(Collected data entries)

====================

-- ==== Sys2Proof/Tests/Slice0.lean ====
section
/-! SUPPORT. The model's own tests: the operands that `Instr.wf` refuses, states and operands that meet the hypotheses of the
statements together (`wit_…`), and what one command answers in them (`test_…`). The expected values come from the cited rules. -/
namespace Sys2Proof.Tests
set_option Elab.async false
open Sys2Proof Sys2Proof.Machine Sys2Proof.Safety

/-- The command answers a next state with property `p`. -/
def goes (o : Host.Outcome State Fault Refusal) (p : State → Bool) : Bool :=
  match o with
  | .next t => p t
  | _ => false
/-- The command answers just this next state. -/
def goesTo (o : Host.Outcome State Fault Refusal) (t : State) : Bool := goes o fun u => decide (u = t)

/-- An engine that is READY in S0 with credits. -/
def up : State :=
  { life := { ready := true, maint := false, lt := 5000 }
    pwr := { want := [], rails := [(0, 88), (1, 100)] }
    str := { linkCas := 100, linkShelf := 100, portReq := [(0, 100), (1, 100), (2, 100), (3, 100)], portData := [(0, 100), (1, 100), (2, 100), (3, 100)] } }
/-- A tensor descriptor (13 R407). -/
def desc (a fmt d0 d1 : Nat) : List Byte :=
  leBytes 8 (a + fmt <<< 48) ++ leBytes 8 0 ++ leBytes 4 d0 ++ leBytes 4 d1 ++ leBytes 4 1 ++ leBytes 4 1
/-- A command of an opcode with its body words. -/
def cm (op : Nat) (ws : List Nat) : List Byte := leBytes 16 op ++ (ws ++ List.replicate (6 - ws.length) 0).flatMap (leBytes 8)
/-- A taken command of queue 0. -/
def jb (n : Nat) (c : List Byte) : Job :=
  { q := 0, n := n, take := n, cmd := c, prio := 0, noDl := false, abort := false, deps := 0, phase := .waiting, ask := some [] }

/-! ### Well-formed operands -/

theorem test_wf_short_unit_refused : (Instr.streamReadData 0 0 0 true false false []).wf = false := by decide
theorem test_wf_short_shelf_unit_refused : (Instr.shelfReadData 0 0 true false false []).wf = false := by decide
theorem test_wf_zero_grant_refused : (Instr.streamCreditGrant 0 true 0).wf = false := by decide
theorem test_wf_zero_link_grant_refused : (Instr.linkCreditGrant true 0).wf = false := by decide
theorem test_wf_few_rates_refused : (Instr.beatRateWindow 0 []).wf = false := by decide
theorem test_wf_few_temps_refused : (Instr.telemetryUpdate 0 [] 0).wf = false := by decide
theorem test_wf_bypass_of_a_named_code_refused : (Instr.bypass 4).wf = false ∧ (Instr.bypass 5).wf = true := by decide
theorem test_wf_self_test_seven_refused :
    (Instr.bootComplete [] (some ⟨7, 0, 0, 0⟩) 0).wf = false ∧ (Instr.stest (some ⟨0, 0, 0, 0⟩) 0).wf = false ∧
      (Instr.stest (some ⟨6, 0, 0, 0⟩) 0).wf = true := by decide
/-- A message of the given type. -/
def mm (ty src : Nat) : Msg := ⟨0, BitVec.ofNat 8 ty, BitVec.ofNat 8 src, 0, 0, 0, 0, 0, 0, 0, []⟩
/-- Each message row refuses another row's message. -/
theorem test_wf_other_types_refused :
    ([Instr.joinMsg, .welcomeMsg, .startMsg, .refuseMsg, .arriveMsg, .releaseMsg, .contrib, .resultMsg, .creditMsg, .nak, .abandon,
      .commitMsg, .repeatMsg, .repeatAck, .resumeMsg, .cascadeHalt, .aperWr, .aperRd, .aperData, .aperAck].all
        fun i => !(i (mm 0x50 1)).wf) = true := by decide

====================

What the exercise asks:
In the entries, some lines may contain the word "operands". Give how many do, as a number by itself.

Answer section:
2